Porn, dog poo and social media snaps: the ‘taskers’ scraping the internet for AI firm part-owned by Meta
Summary
Scale AI, a company 49%-controlled by Meta, utilizes its Outlier platform to recruit tens of thousands of gig workers, including experts in medicine, physics, and economics, to refine AI systems. These "taskers" report being paid to scrape personal data from Instagram and Facebook accounts, harvest copyrighted artwork, and transcribe pornographic soundtracks, tasks they describe as morally uncomfortable and divergent from high-level AI refinement. Workers expressed concerns about collecting data from users, including minors, without their explicit understanding, and contributing to their own job displacement. The Guardian's investigation, based on interviews with 10 Outlier contractors, revealed instances of monitoring via Hubstaff and allegations of "bait-and-switch" pay tactics. Scale AI, which contracts with the Pentagon and major tech companies, stated that Outlier offers flexible work with transparent pay, and that inappropriate content is addressed, though it confirmed using children's public social media data.
Key takeaway
For CTOs and VPs of Engineering evaluating AI model development, you should scrutinize the data sourcing and labeling practices of third-party vendors like Scale AI. Understand the ethical implications and potential legal risks associated with data scraped from social media, copyrighted works, and sensitive content. Prioritize vendors with transparent, auditable data governance policies to mitigate reputational damage and ensure compliance with evolving data privacy regulations, especially concerning user consent and minor data.
Key insights
AI training relies on a vast gig workforce performing ethically questionable data collection from public and private sources.
Principles
- Data collection for AI training often blurs ethical boundaries.

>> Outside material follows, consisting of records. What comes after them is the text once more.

/-- The job's own work at other devices. -/
def jobWork (d : JobDesc) : Work := Work.ofCtx d.ctx

/-- A job waits for what other devices answer. -/
def State.jobSends (s : State) (j : Job) (asks : List RemoteAsk) : State :=
  (s.sendAsks (.job j.id) (jobWork (jobDesc j.desc)) asks).putJob { j with remote := j.remote ++ unanswered s.mgmt.nextAccess asks }

/-- The address of element e at the destination. -/
def JobDesc.dstAt (d : JobDesc) (e : Nat) : W64 := d.dst + BitVec.ofNat 64 (d.size * e)

/-- The values that lie at other devices, each element under its number. -/
def dstAsks (s : State) (d : JobDesc) (vs : List W64) : List RemoteAsk :=
  ((List.range vs.length).zip vs).flatMap fun p => tagAsks p.1 (s.recordAsks (Party.ofCtx d.ctx) (d.dstAt p.1) (bytesOfNat d.size p.2.toNat))

/-- The job is over here: CTR's operation. -/
def jobOver (s : State) (j : Job) : State :=
  let d := jobDesc j.desc
  jobCounter (s.putJob { j with state := 2, got := [], held := [], remote := [], final := none }) d [(4, d.cval)]

/-- The final value is written to DST, here or at its homes, then CTR's operation is performed. -/
def jobStore (s : State) (j : Job) (vs : List W64) : State :=
  let d := jobDesc j.desc
  let asks := dstAsks s d vs
  let r := ((List.range vs.length).zip vs).foldl (fun (r : Option State) p =>
    r.bind fun s => match s.putRecord (Party.ofCtx d.ctx) (d.dstAt p.1) (bytesOfNat d.size p.2.toNat) with
      | some t => some t
      | none => if asks.any fun a => decide (a.lane = some p.1) then some s else none) (some s)
  match r with
  | some t => if asks.isEmpty then jobOver t j else t.jobSends { j with got := [], remote := [], final := some vs } asks
  | none =>
    let bad := (List.range vs.length).findSome? fun e =>
      match s.access (Party.ofCtx d.ctx) .w (d.dstAt e) d.size d.size with
      | .error f => some f
      | .ok _ => none
    failHere s j (match bad with
      | some f => failRecord f.cause.code.toNat 1 f.value
      | none => failRecord 0 1 d.dst)

/-- The homes of the final value have answered. -/
def jobStored (s : State) (j : Job) : State :=
  let refused := j.remote.findSome? fun r => match r.answer with
    | some .lost => some (Cause.vaLost, r.lane.getD 0)
    | some .noPage => some (.pageNotPresent, r.lane.getD 0)
    | _ => none
  match refused with
  | some (c, e) => failHere s { j with remote := [], final := none } (failRecord c.code.toNat 1 ((jobDesc j.desc).dstAt e))
  | none => jobOver s j

/-- The sectors of other devices that the local source lies in. -/
def srcAsks (s : State) (d : JobDesc) : List RemoteAsk :=
  (List.range d.count).flatMap fun e => s.wanted (Party.ofCtx d.ctx) .r (d.src + BitVec.ofNat 64 (d.size * e)) d.size d.size

/-- The node's sum goes on to its parent, or to DST at the root. -/
def jobPass (s : State) (j : Job) (vs : List W64) : State :=
  let d := jobDesc j.desc
  if d.isRoot && d.children.isEmpty then jobStore s j vs
  else if (aget s.mgmt.fabKeys d.tenant).isNone then failCode s j 1 false
  else
    let s := s.send (.contribution d.parent (jobFlit s d 0 vs))
    if d.isRoot then jobStore s j vs else s.putJob { j with state := 1, got := [], remote := [] }
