/-- R259 to R263, R291 to R295: L6 codes, packed groups and block scales. R258, R259, R261: the product of two codes is exact in the log domain, and ToL6 picks the code below or above a magnitude by the
threshold, ties to the even code. -/
def Obligations.L6Results : Prop :=
 ((∀ h f s x, Issues s x → Clean x → f.fn ≠ 1 → ∃ t, exec (.cvl6 h f) s = .next t ∧ LaneResult s x (execMask h x.w x.e) f.d false
    (fun l => BitVec.ofNat 64 (toL6 (if f.fn = 0 then plainTh
        else ditherTh ((readSrc s x .n32 f.b l).val.toNat % 32 + (readSrc s x .n32 f.c l).val.toNat % 32))
      (fvOf (fmtOf (WF.ty f)) (srcA s x f (WF.ty f) l).val.toNat))) t) ∧
  (∀ h f s x, Issues s x → Clean x → f.fn = 1 → ∃ t, exec (.cvl6 h f) s = .next t ∧ LaneResult s x (execMask h x.w x.e) f.d (WF.ty f).is64
    (fun l => BitVec.ofNat 64 (fromL6 (fmtOf (WF.ty f)) f.rm.toNat (l6Val (readSrc s x .l6 f.a l).val.toNat))) t) ∧
  (∀ h f s x, Issues s x → Clean x → ∃ t, exec (.lmul h f) s = .next t ∧ LaneResult s x (execMask h x.w x.e) f.d false
    (fun l => let v := l6Mul (readSrc s x .l6 f.a l).val.toNat (readSrc s x .l6 f.b l).val.toNat
      BitVec.ofNat 64 (if WF.ty f = .l6
        then v.elim 32 (toL6 (if f.fn = 0 then plainTh else ditherTh ((readSrc s x .n32 f.c l).val.toNat % 32)))
        else fromL6 (fmtOf .f32) 0 v)) t) ∧
  (∀ h f s x, Issues s x → Clean x → ∃ t v, exec (.bsclFind h f) s = .next t ∧ LaneResult s x (execMask h x.w x.e) f.d false v t ∧
    ∀ l, match fvOf (fmtOf (WF.ty f)) (srcA s x f (WF.ty f) l).val.toNat with
      | .fin _ m k => (v l).toNat ≤ 254 ∧ (absVal m k ≤ l6Value 31 * 2 ^ ((v l).toNat - 127 : Int) ∨ (v l).toNat = 254) ∧
          ∀ e < (v l).toNat, l6Value 31 * 2 ^ ((e : Int) - 127) < absVal m k
      | _ => v l = 255) ∧
  (∀ h f s x, Issues s x → Clean x → ∃ t v, exec (.pk6 h f) s = .next t ∧ BlockResult s x (execMask h x.w x.e) f.d 3 v t ∧
    ∀ l, ∀ i < 16, groupOf (v l) / 2 ^ (6 * i) % 64 =
      toL6 (if f.fn.getLsbD 1 then ditherTh ((if f.fn.getLsbD 0 then 16 else 0) + i + (readSrc s x .n32 f.c l).val.toNat % 32) else plainTh)
        (fvOf (fmtOf (WF.ty f)) (modSrc (WF.ty f) (f.md.getLsbD 0) (f.md.getLsbD 1)
          (BitVec.ofNat 64 ((blockWord x f.a i l).toNat % 2 ^ tyWidth (WF.ty f)))).toNat)) ∧
  (∀ h f s x, Issues s x → Clean x → ∃ t, exec (.upk6 h f) s = .next t ∧ BlockResult s x (execMask h x.w x.e) f.d 16
    (fun l i => BitVec.ofNat 32 (fromL6 (fmtOf (WF.ty f)) f.rm.toNat (l6Val (groupOf (fun j => blockWord x f.a j l) / 2 ^ (6 * i) % 64)))) t)) ∧
 ((∀ a b, a < 64 → b < 64 → a ≠ 32 → b ≠ 32 → a ≠ 0 → b ≠ 0 → ∃ m k, l6Mul a b = some (.fin (decide (32 ≤ a) != decide (32 ≤ b)) m k) ∧
    absVal m k = l6Value ((a % 32 : Nat) + (b % 32 : Nat) - 16)) ∧
  (∀ th n m k, ∃ c ≤ 31, toL6 th (.fin n m k) = (if c = 0 then 0 else (if n then 32 else 0) + c) ∧
    (l6Mag 31 ≤ absVal m k → c = 31) ∧
    (absVal m k < l6Mag 31 → ∃ b ≤ 30, l6Mag b ≤ absVal m k ∧ absVal m k < l6Mag (b + 1) ∧
      let t := (absVal m k - l6Mag b) / (l6Mag (b + 1) - l6Mag b)
      (c = b + 1 ∧ ((th : Rat) / 64 < t ∨ (t = (th : Rat) / 64 ∧ b % 2 = 1))) ∨
      (c = b ∧ (t < (th : Rat) / 64 ∨ (t = (th : Rat) / 64 ∧ b % 2 = 0))))) ∧
  (∀ th s, toL6 th (.nan s) = 32) ∧ (∀ th n, toL6 th (.inf n) = 32))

- Gig workers face precarious conditions in the AI economy.
Method
AI models are refined by human "taskers" who label, transcribe, and scrape diverse data, including social media profiles and copyrighted content, often under monitoring.
In practice
- Public social media data is actively used for AI training.
- AI training involves tasks like transcribing sensitive audio.
Topics
- Scale AI
- Outlier Platform
- AI Data Labeling
- Gig Work Ethics
- Social Media Scraping
Best for: CTO, VP of Engineering/Data, Director of AI/ML, AI Ethicist, Policy Maker, General Interest
Related on AIssential
Editorial summary, takeaway, and curation by AIssential. Original article published by AI (artificial intelligence) | The Guardian.